SEATTLE – Microsoft Corp. said its fiscal first-quarter earnings rose 11 percent, beating analysts’ expectations, as the company benefited from computer and server shipments that were stronger than expected.
But shares in the firm fell in after-hours trading as analysts expressed concern about the prospects for long-term contracts.
For the three months ended Sept. 30, the Redmond company reported earnings of $2.90 billion, or 27 cents a share, compared with earnings of $2.61 billion, or 24 cents a share, in the same period a year earlier.
The most recent quarterly earnings included a stock-based compensation expense of 5 cents a share. Without that, the company would have reported earnings of 32 cents a share.
Analysts polled by Thomson First Call had been expecting earnings of 30 cents a share, with estimates between 29 cents and 32 cents a share, on revenue of nearly $9 billion.
Revenue was $9.19 billion, up 12 percent over $8.22 billion a year earlier.

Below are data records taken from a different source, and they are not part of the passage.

-- ==== Sys2Proof/Machine/RegMap.lean ====
section
/-! DEFINITION. The BAR0 register map of the spec: one field reference per register field, and one row per register word (address pattern, access masks, reset), after the register tables of 02_intake.md to 19_startup_straps.md (R8, R10). -/

namespace Sys2Proof.Machine

namespace Fr

/-! Fields of 02_intake.md, R47. -/
def INTK_STATE (n : Nat) : FRef := ⟨0x20000 + 0x1000 * n, 0, 3⟩
def INTK_STAT_STEER (n : Nat) : FRef := ⟨0x20000 + 0x1000 * n, 4, 4⟩
def INTK_STAT_SETTLED (n : Nat) : FRef := ⟨0x20000 + 0x1000 * n, 8, 1⟩
def INTK_ATTEN (n : Nat) : FRef := ⟨0x20004 + 0x1000 * n, 0, 5⟩
def INTK_ATTEN_NOW_ATTEN (n : Nat) : FRef := ⟨0x20008 + 0x1000 * n, 0, 5⟩
def INTK_ATTEN_NOW_SETTLE_BEATS (n : Nat) : FRef := ⟨0x20008 + 0x1000 * n, 16, 16⟩
def INTK_OVR_THR (n : Nat) : FRef := ⟨0x2000C + 0x1000 * n, 0, 11⟩
def INTK_OVR_TRIG_MASK (n : Nat) : FRef := ⟨0x2000C + 0x1000 * n, 12, 4⟩
def INTK_OVR_FAST_EN (n : Nat) : FRef := ⟨0x2000C + 0x1000 * n, 16, 1⟩
def INTK_OVR_HOLD (n : Nat) : FRef := ⟨0x2000C + 0x1000 * n, 17, 12⟩
def INTK_OVR_SEEN (n : Nat) : FRef := ⟨0x20010 + 0x1000 * n, 0, 1⟩
def INTK_OVR_FAST_NOW (n : Nat) : FRef := ⟨0x20010 + 0x1000 * n, 1, 1⟩
def INTK_SLOT_SOURCE (n : Nat) : FRef := ⟨0x20014 + 0x1000 * n, 0, 2⟩
def INTK_SLOT_FEEDER (n : Nat) : FRef := ⟨0x20014 + 0x1000 * n, 4, 4⟩
def INTK_SLOT_VALID_NOW (n : Nat) : FRef := ⟨0x20014 + 0x1000 * n, 8, 1⟩
def INTK_SLOT_GAP_NOW (n : Nat) : FRef := ⟨0x20014 + 0x1000 * n, 9, 1⟩
def INTK_LANE_POL_INV (n : Nat) : FRef := ⟨0x20800 + 0x1000 * n, 0, 4⟩
def INTK_LANE_MAP (n : Nat) : FRef := ⟨0x20800 + 0x1000 * n, 4, 8⟩
def INTK_LINK_PARAM (n : Nat) : FRef := ⟨0x20804 + 0x1000 * n, 0, 32⟩
def INTK_LINK_OFS (n : Nat) : FRef := ⟨0x20808 + 0x1000 * n, 0, 32⟩
def INTK_LINK_STATE (n : Nat) : FRef := ⟨0x2080C + 0x1000 * n, 0, 3⟩
def INTK_LINK_CDR_LOCK (n : Nat) : FRef := ⟨0x2080C + 0x1000 * n, 4, 4⟩
def INTK_LINK_SYNC_LOCK (n : Nat) : FRef := ⟨0x2080C + 0x1000 * n, 8, 4⟩
def INTK_LINK_SKEW (n : Nat) : FRef := ⟨0x2080C + 0x1000 * n, 16, 8⟩
def INTK_LINKERR_CRC12 (n : Nat) : FRef := ⟨0x20810 + 0x1000 * n, 0, 1⟩
def INTK_LINKERR_SYNC_HDR (n : Nat) : FRef := ⟨0x20810 + 0x1000 * n, 1, 1⟩
def INTK_LINKERR_ALIGN_LOSS (n : Nat) : FRef := ⟨0x20810 + 0x1000 * n, 2, 1⟩
def INTK_LINKERR_ILAS_MISMATCH (n : Nat) : FRef := ⟨0x20810 + 0x1000 * n, 3, 1⟩
def INTK_LINKERR_SKEW_OVF (n : Nat) : FRef := ⟨0x20810 + 0x1000 * n, 4, 1⟩
def INTK_LINKERR_SYSREF_PHASE (n : Nat) : FRef := ⟨0x20810 + 0x1000 * n, 5, 1⟩

/-! Fields of 03_calibration_spare.md, R64. -/
def CAL_CTL_DELTA : FRef := ⟨0x30000, 0, 5⟩
def CAL_CTL_BG_EN : FRef := ⟨0x30000, 8, 1⟩
def CAL_CTL_AUTO_EN : FRef := ⟨0x30000, 9, 1⟩
def CAL_POLICY_INTERRUPT : FRef := ⟨0x30004, 0, 8⟩
def CAL_BIST_PERIOD : FRef := ⟨0x30008, 0, 16⟩
def CAL_SPARE_USE : FRef := ⟨0x3000C, 0, 3⟩
def CAL_SPARE_WCOL : FRef := ⟨0x3000C, 3, 1⟩
def CAL_SPARE_INPUT : FRef := ⟨0x3000C, 4, 4⟩
def CAL_SPARE_PENDING : FRef := ⟨0x3000C, 8, 9⟩
def CAL_REC_COUNT (k : Nat) : FRef := ⟨0x30100 + 0x40 * k, 0, 32⟩
def CAL_REC_REJECTED (k : Nat) : FRef := ⟨0x30104 + 0x40 * k, 0, 32⟩
def CAL_REC_ABORTED (k : Nat) : FRef := ⟨0x30108 + 0x40 * k, 0, 32⟩
def CAL_REC_LAST_CAUSE (k : Nat) : FRef := ⟨0x3010C + 0x40 * k, 0, 3⟩
def CAL_REC_RETRY (k : Nat) : FRef := ⟨0x3010C + 0x40 * k, 3, 2⟩
def CAL_REC_BIST_PASS (k : Nat) : FRef := ⟨0x3010C + 0x40 * k, 5, 1⟩
def CAL_REC_LAST_ST (k : Nat) : FRef := ⟨0x30110 + 0x40 * k, 0, 64⟩
def CAL_REC_LAST_TOD (k : Nat) : FRef := ⟨0x30118 + 0x40 * k, 0, 64⟩
def CAL_REC_LAST_TEMP (k : Nat) : FRef := ⟨0x30120 + 0x40 * k, 0, 16⟩
def CAL_REC_TEMP_NOW (k : Nat) : FRef := ⟨0x30120 + 0x40 * k, 16, 16⟩
def CAL_REC_RES_GAIN (k : Nat) : FRef := ⟨0x30124 + 0x40 * k, 0, 16⟩
def CAL_REC_RES_SKEW (k : Nat) : FRef := ⟨0x30124 + 0x40 * k, 16, 16⟩
def CAL_REC_RES_TONE (k : Nat) : FRef := ⟨0x30128 + 0x40 * k, 0, 16⟩

/-! Fields of 04_clocks_time.md, R91. -/
def CLK_REF_SRC : FRef := ⟨0x10000, 0, 2⟩
def CLK_AUTO_REJOIN : FRef := ⟨0x10000, 2, 1⟩
def CLK_DL_BW : FRef := ⟨0x10000, 4, 7⟩
def CLK_PRESENT : FRef := ⟨0x10004, 0, 1⟩
def CLK_HOLDOVER : FRef := ⟨0x10004, 1, 1⟩
def CLK_PROVE_INT : FRef := ⟨0x10004, 2, 1⟩
def CLK_FREQ_OFS : FRef := ⟨0x10004, 16, 16⟩
def CLK_NTO_MUL : FRef := ⟨0x10008, 0, 16⟩
def CLK_NTO_DIV : FRef := ⟨0x10008, 16, 16⟩
def CLK_FS_N : FRef := ⟨0x1000C, 0, 5⟩
def CLK_FS_ODIV : FRef := ⟨0x1000C, 5, 1⟩
def CLK_FS_PDIV : FRef := ⟨0x1000C, 6, 2⟩
def CLK_FS_FRAC : FRef := ⟨0x1000C, 8, 24⟩
def CLK_FS_NOW : FRef := ⟨0x10010, 0, 32⟩
def CLK_TRIM_TARGET : FRef := ⟨0x10014, 0, 19⟩
def CLK_TRIM_NOW : FRef := ⟨0x10018, 0, 19⟩
def CLK_WALKING : FRef := ⟨0x10018, 19, 1⟩
def CLK_CLAMP : FRef := ⟨0x10018, 20, 1⟩
def CLK_SYN_SEED (s : Nat) : FRef := ⟨0x10040 + 0x20 * s, 0, 31⟩
def CLK_SYN_EN (s : Nat) : FRef := ⟨0x10040 + 0x20 * s, 31, 1⟩
def CLK_SYN_ROLE (s : Nat) : FRef := ⟨0x10044 + 0x20 * s, 0, 2⟩
def CLK_SYN_DL_LOCK (s : Nat) : FRef := ⟨0x10044 + 0x20 * s, 2, 1⟩
def CLK_SYN_AL_LOCK (s : Nat) : FRef := ⟨0x10044 + 0x20 * s, 3, 1⟩
def CLK_SYN_PHASE_ERR (s : Nat) : FRef := ⟨0x10044 + 0x20 * s, 16, 16⟩
def CLK_SYN_LOSS_COUNT (s : Nat) : FRef := ⟨0x10048 + 0x20 * s, 0, 32⟩
def CLK_SYNC_SRC : FRef := ⟨0x10080, 0, 1⟩
def CLK_SYNC_OUT_MODE : FRef := ⟨0x10080, 1, 2⟩
def CLK_SYNC_DELAY : FRef := ⟨0x10080, 4, 16⟩
def CLK_SYNC_TIMEOUT : FRef := ⟨0x10080, 20, 8⟩
def CLK_EPOCH_COUNT : FRef := ⟨0x10084, 0, 16⟩
def CLK_SYNC_IGNORED : FRef := ⟨0x10084, 16, 8⟩
def CLK_SYNC_PENDING : FRef := ⟨0x10084, 24, 1⟩
def CLK_EPOCH_PHASE : FRef := ⟨0x10088, 0, 16⟩
def CLK_CLKOUT_EN : FRef := ⟨0x1008C, 0, 1⟩
def CLK_CLKOUT_DIV : FRef := ⟨0x1008C, 1, 7⟩
def CLK_SYSREF_MODE : FRef := ⟨0x10090, 0, 2⟩
def CLK_SYSREF_MULT : FRef := ⟨0x10090, 8, 8⟩
def CLK_SYSREF_OFS : FRef := ⟨0x10090, 16, 15⟩
def CLK_TB_NOW : FRef := ⟨0x10100, 0, 64⟩
def CLK_RUNNING : FRef := ⟨0x10108, 0, 1⟩
def CLK_CONT_OK : FRef := ⟨0x10108, 1, 1⟩
def CLK_ALIGNED : FRef := ⟨0x10108, 2, 1⟩
def CLK_TOD_SRC : FRef := ⟨0x10110, 0, 2⟩
def CLK_PTP_PORT : FRef := ⟨0x10110, 2, 1⟩
def CLK_PROFILE : FRef := ⟨0x10110, 3, 1⟩
def CLK_TAU : FRef := ⟨0x10110, 8, 8⟩
def CLK_STEP_THR : FRef := ⟨0x10110, 16, 16⟩
def CLK_PPS_OFS : FRef := ⟨0x10114, 0, 32⟩
def CLK_TOD_NOW : FRef := ⟨0x10118, 0, 64⟩
def CLK_TOD_SET : FRef := ⟨0x10120, 0, 64⟩
def CLK_PPS_ST : FRef := ⟨0x10128, 0, 64⟩
def CLK_PPS_TOD : FRef := ⟨0x10130, 0, 64⟩
def CLK_TOD_VALID : FRef := ⟨0x10138, 0, 1⟩
def CLK_PPS_PRESENT : FRef := ⟨0x10138, 1, 1⟩
def CLK_PTP_LOCKED : FRef := ⟨0x10138, 2, 1⟩
def CLK_UTC_OFS : FRef := ⟨0x10138, 16, 16⟩
def CLK_EPOCH_TOD : FRef := ⟨0x10140, 0, 64⟩

/-! Fields of 05_spectral_engine.md, R112. -/
def SPX_CTL_EN (n : Nat) : FRef := ⟨0x80000 + 0x80000 * n, 0, 1⟩
def SPX_CTL_MODE (n : Nat) : FRef := ⟨0x80000 + 0x80000 * n, 1, 1⟩
def SPX_CTL_LOG2LEN (n : Nat) : FRef := ⟨0x80000 + 0x80000 * n, 2, 5⟩
def SPX_CTL_OVL (n : Nat) : FRef := ⟨0x80000 + 0x80000 * n, 7, 2⟩
def SPX_CTL_WIN (n : Nat) : FRef := ⟨0x80000 + 0x80000 * n, 9, 3⟩
def SPX_CTL_TBANK (n : Nat) : FRef := ⟨0x80000 + 0x80000 * n, 12, 1⟩
def SPX_CTL_BETA (n : Nat) : FRef := ⟨0x80000 + 0x80000 * n, 13, 8⟩
def SPX_SHIFT_S (n : Nat) : FRef := ⟨0x80004 + 0x80000 * n, 0, 32⟩
def SPX_DET_FREQ_DET (n : Nat) : FRef := ⟨0x80008 + 0x80000 * n, 0, 2⟩
def SPX_DET_TIME_DET (n : Nat) : FRef := ⟨0x80008 + 0x80000 * n, 2, 3⟩
def SPX_DET_OUT_FMT (n : Nat) : FRef := ⟨0x80008 + 0x80000 * n, 5, 2⟩
def SPX_DET_TRACE_EN (n : Nat) : FRef := ⟨0x80008 + 0x80000 * n, 8, 1⟩
def SPX_SPAN_START_BIN (n : Nat) : FRef := ⟨0x8000C + 0x80000 * n, 0, 16⟩
def SPX_SPAN_BPP (n : Nat) : FRef := ⟨0x8000C + 0x80000 * n, 16, 11⟩
def SPX_SPAN_LOG2P (n : Nat) : FRef := ⟨0x8000C + 0x80000 * n, 27, 4⟩
def SPX_INTEG_T (n : Nat) : FRef := ⟨0x80010 + 0x80000 * n, 0, 21⟩
def SPX_SK_M (n : Nat) : FRef := ⟨0x80014 + 0x80000 * n, 0, 17⟩
def SPX_SK_SK_SHIFT (n : Nat) : FRef := ⟨0x80014 + 0x80000 * n, 17, 5⟩
def SPX_SK_EN (n : Nat) : FRef := ⟨0x80014 + 0x80000 * n, 22, 1⟩
def SPX_CTL_NOW (n : Nat) : FRef := ⟨0x80040 + 0x80000 * n, 0, 32⟩
def SPX_RUNNING (n : Nat) : FRef := ⟨0x80044 + 0x80000 * n, 0, 1⟩
def SPX_PENDING (n : Nat) : FRef := ⟨0x80044 + 0x80000 * n, 1, 1⟩
def SPX_GEN (n : Nat) : FRef := ⟨0x80044 + 0x80000 * n, 8, 8⟩
def SPX_INPUT (n : Nat) : FRef := ⟨0x80044 + 0x80000 * n, 16, 4⟩
def SPX_LOGCORR (n : Nat) : FRef := ⟨0x80048 + 0x80000 * n, 0, 16⟩
def SPX_SUPP (n : Nat) : FRef := ⟨0x8004C + 0x80000 * n, 0, 8⟩
def SPX_CHG_ST (n : Nat) : FRef := ⟨0x80050 + 0x80000 * n, 0, 64⟩
def SPX_TCRC0 (n : Nat) : FRef := ⟨0x80058 + 0x80000 * n, 0, 32⟩
def SPX_TCRC1 (n : Nat) : FRef := ⟨0x8005C + 0x80000 * n, 0, 32⟩
def SPX_FFT_OVF (n : Nat) : FRef := ⟨0x80060 + 0x80000 * n, 0, 1⟩
def SPX_SK_SAT (n : Nat) : FRef := ⟨0x80060 + 0x80000 * n, 1, 1⟩
def SPX_CUT (n : Nat) : FRef := ⟨0x80060 + 0x80000 * n, 2, 1⟩

/-! Fields of 06_triggers_density.md, R142. -/
def TRG_POL (n : Nat) (m : Nat) : FRef := ⟨0x80100 + 0x80000 * n + 0x40 * m, 0, 1⟩
def TRG_COND (n : Nat) (m : Nat) : FRef := ⟨0x80100 + 0x80000 * n + 0x40 * m, 1, 2⟩
def TRG_MIN_BINS (n : Nat) (m : Nat) : FRef := ⟨0x80100 + 0x80000 * n + 0x40 * m, 4, 12⟩
def TRG_K (n : Nat) (m : Nat) : FRef := ⟨0x80100 + 0x80000 * n + 0x40 * m, 16, 16⟩
def TRG_START_BIN (n : Nat) (m : Nat) : FRef := ⟨0x80104 + 0x80000 * n + 0x40 * m, 0, 16⟩
def TRG_END_BIN (n : Nat) (m : Nat) : FRef := ⟨0x80104 + 0x80000 * n + 0x40 * m, 16, 16⟩
def TRG_HOLDOFF (n : Nat) (m : Nat) : FRef := ⟨0x80108 + 0x80000 * n + 0x40 * m, 0, 20⟩
def TRG_QUAL (n : Nat) (m : Nat) : FRef := ⟨0x80108 + 0x80000 * n + 0x40 * m, 20, 2⟩
def TRG_QPIN (n : Nat) (m : Nat) : FRef := ⟨0x80108 + 0x80000 * n + 0x40 * m, 22, 2⟩
def TRG_TABLE (n : Nat) (m : Nat) : FRef := ⟨0x8010C + 0x80000 * n + 0x40 * m, 0, 1⟩
def TRG_OWNER (n : Nat) (m : Nat) : FRef := ⟨0x8010C + 0x80000 * n + 0x40 * m, 1, 1⟩
def TRG_OWNER_CORE (n : Nat) (m : Nat) : FRef := ⟨0x8010C + 0x80000 * n + 0x40 * m, 2, 4⟩
def TRG_COL_LO (n : Nat) (m : Nat) : FRef := ⟨0x80110 + 0x80000 * n + 0x40 * m, 0, 10⟩
def TRG_COL_HI (n : Nat) (m : Nat) : FRef := ⟨0x80110 + 0x80000 * n + 0x40 * m, 16, 10⟩
def TRG_ROW_LO (n : Nat) (m : Nat) : FRef := ⟨0x80114 + 0x80000 * n + 0x40 * m, 0, 8⟩
def TRG_ROW_HI (n : Nat) (m : Nat) : FRef := ⟨0x80114 + 0x80000 * n + 0x40 * m, 8, 8⟩
def TRG_THRESH (n : Nat) (m : Nat) : FRef := ⟨0x80118 + 0x80000 * n + 0x40 * m, 0, 32⟩
def TRG_ARMED (n : Nat) (m : Nat) : FRef := ⟨0x80120 + 0x80000 * n + 0x40 * m, 0, 1⟩
def TRG_INSIDE (n : Nat) (m : Nat) : FRef := ⟨0x80120 + 0x80000 * n + 0x40 * m, 1, 1⟩
def TRG_KNOWN (n : Nat) (m : Nat) : FRef := ⟨0x80120 + 0x80000 * n + 0x40 * m, 2, 1⟩
def TRG_HOLDING (n : Nat) (m : Nat) : FRef := ⟨0x80120 + 0x80000 * n + 0x40 * m, 3, 1⟩
def TRG_TABLE_NOW (n : Nat) (m : Nat) : FRef := ⟨0x80120 + 0x80000 * n + 0x40 * m, 4, 1⟩
def TRG_SWAP_PENDING (n : Nat) (m : Nat) : FRef := ⟨0x80120 + 0x80000 * n + 0x40 * m, 5, 1⟩
def TRG_RUN (n : Nat) (m : Nat) : FRef := ⟨0x80120 + 0x80000 * n + 0x40 * m, 16, 16⟩
def TRG_FIRES (n : Nat) (m : Nat) : FRef := ⟨0x80124 + 0x80000 * n + 0x40 * m, 0, 32⟩
def TRG_LAST_ST (n : Nat) (m : Nat) : FRef := ⟨0x80128 + 0x80000 * n + 0x40 * m, 0, 64⟩
def TRG_TABLE_BAD (n : Nat) (m : Nat) : FRef := ⟨0x80130 + 0x80000 * n + 0x40 * m, 0, 1⟩
def TRG_FREEZE_DENIED (n : Nat) (m : Nat) : FRef := ⟨0x80130 + 0x80000 * n + 0x40 * m, 1, 1⟩
def TRG_PRE_CUT (n : Nat) (m : Nat) : FRef := ⟨0x80130 + 0x80000 * n + 0x40 * m, 2, 1⟩
def TRG_DDC_FAIL (n : Nat) (m : Nat) : FRef := ⟨0x80130 + 0x80000 * n + 0x40 * m, 3, 1⟩
def DEN_EN (n : Nat) : FRef := ⟨0x80200 + 0x80000 * n, 0, 1⟩
def DEN_MODE (n : Nat) : FRef := ⟨0x80200 + 0x80000 * n, 1, 1⟩
def DEN_LOG2CNT (n : Nat) : FRef := ⟨0x80200 + 0x80000 * n, 2, 5⟩
def DEN_FAST (n : Nat) : FRef := ⟨0x80200 + 0x80000 * n, 7, 1⟩
def DEN_DECAY (n : Nat) : FRef := ⟨0x80200 + 0x80000 * n, 8, 4⟩
def DEN_CLIP_LO (n : Nat) : FRef := ⟨0x80200 + 0x80000 * n, 12, 1⟩
def DEN_CLIP_HI (n : Nat) : FRef := ⟨0x80200 + 0x80000 * n, 13, 1⟩
def DEN_LOG2BPC (n : Nat) : FRef := ⟨0x80200 + 0x80000 * n, 14, 3⟩
def DEN_START_BIN (n : Nat) : FRef := ⟨0x80204 + 0x80000 * n, 0, 16⟩
def DEN_BOTTOM (n : Nat) : FRef := ⟨0x80208 + 0x80000 * n, 0, 16⟩
def DEN_STEP (n : Nat) : FRef := ⟨0x80208 + 0x80000 * n, 16, 10⟩
def DEN_PERIOD (n : Nat) : FRef := ⟨0x8020C + 0x80000 * n, 0, 24⟩
def DEN_RUNNING (n : Nat) : FRef := ⟨0x80210 + 0x80000 * n, 0, 1⟩
def DEN_BUF (n : Nat) : FRef := ⟨0x80210 + 0x80000 * n, 1, 1⟩
def DEN_READOUT (n : Nat) : FRef := ⟨0x80210 + 0x80000 * n, 2, 1⟩
def DEN_KTAKE (n : Nat) : FRef := ⟨0x80210 + 0x80000 * n, 8, 8⟩
def DEN_LAST_ST (n : Nat) : FRef := ⟨0x80218 + 0x80000 * n, 0, 64⟩
def DEN_SAT (n : Nat) : FRef := ⟨0x80220 + 0x80000 * n, 0, 1⟩
def DEN_LATE (n : Nat) : FRef := ⟨0x80220 + 0x80000 * n, 1, 1⟩
def HIST_BASE_MIB (n : Nat) : FRef := ⟨0x80280 + 0x80000 * n, 0, 16⟩
def HIST_SIZE_MIB (n : Nat) : FRef := ⟨0x80280 + 0x80000 * n, 16, 13⟩
def HIST_WR_OFS (n : Nat) : FRef := ⟨0x80284 + 0x80000 * n, 0, 26⟩
def HIST_OLDEST_OFS (n : Nat) : FRef := ⟨0x80288 + 0x80000 * n, 0, 26⟩
def HIST_WRAPS (n : Nat) : FRef := ⟨0x8028C + 0x80000 * n, 0, 32⟩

Analyst Jamie Friedman with Fulcrum Global Partners said the company’s quarterly numbers looked good, but said Wall Street would likely be concerned about Microsoft’s unearned revenue figures.
The numbers, which reflect contracts that are signed but not immediately recognizable as revenue, declined more sharply than he would have liked. That raises concerns that the company doesn’t have enough major new products in the works to lure corporate customers into renewing long-term contracts.
Microsoft doesn’t expect to ship a new version of its dominant Windows operating system until 2006, and the next big upgrade for its server product isn’t expected until 2007.
“The company looks like it needs products,” he said.
Microsoft’s chief financial officer, John Connors, said the company’s quarterly performance was helped by strong personal computer shipments, which grew 10 percent in the quarter rather than 6 percent to 8 percent, as the company had been projecting. Server shipments were also slightly higher than expected, he said.
For the full 2005 fiscal year, Microsoft said it expects revenue of $38.9 billion to $39.2 billion, up slightly from a previous estimate of $38.4 billion to $38.8 billion. Earnings per share are expected to be $1.07 to $1.09, also up slightly from an earlier estimate of $1.05 to $1.08.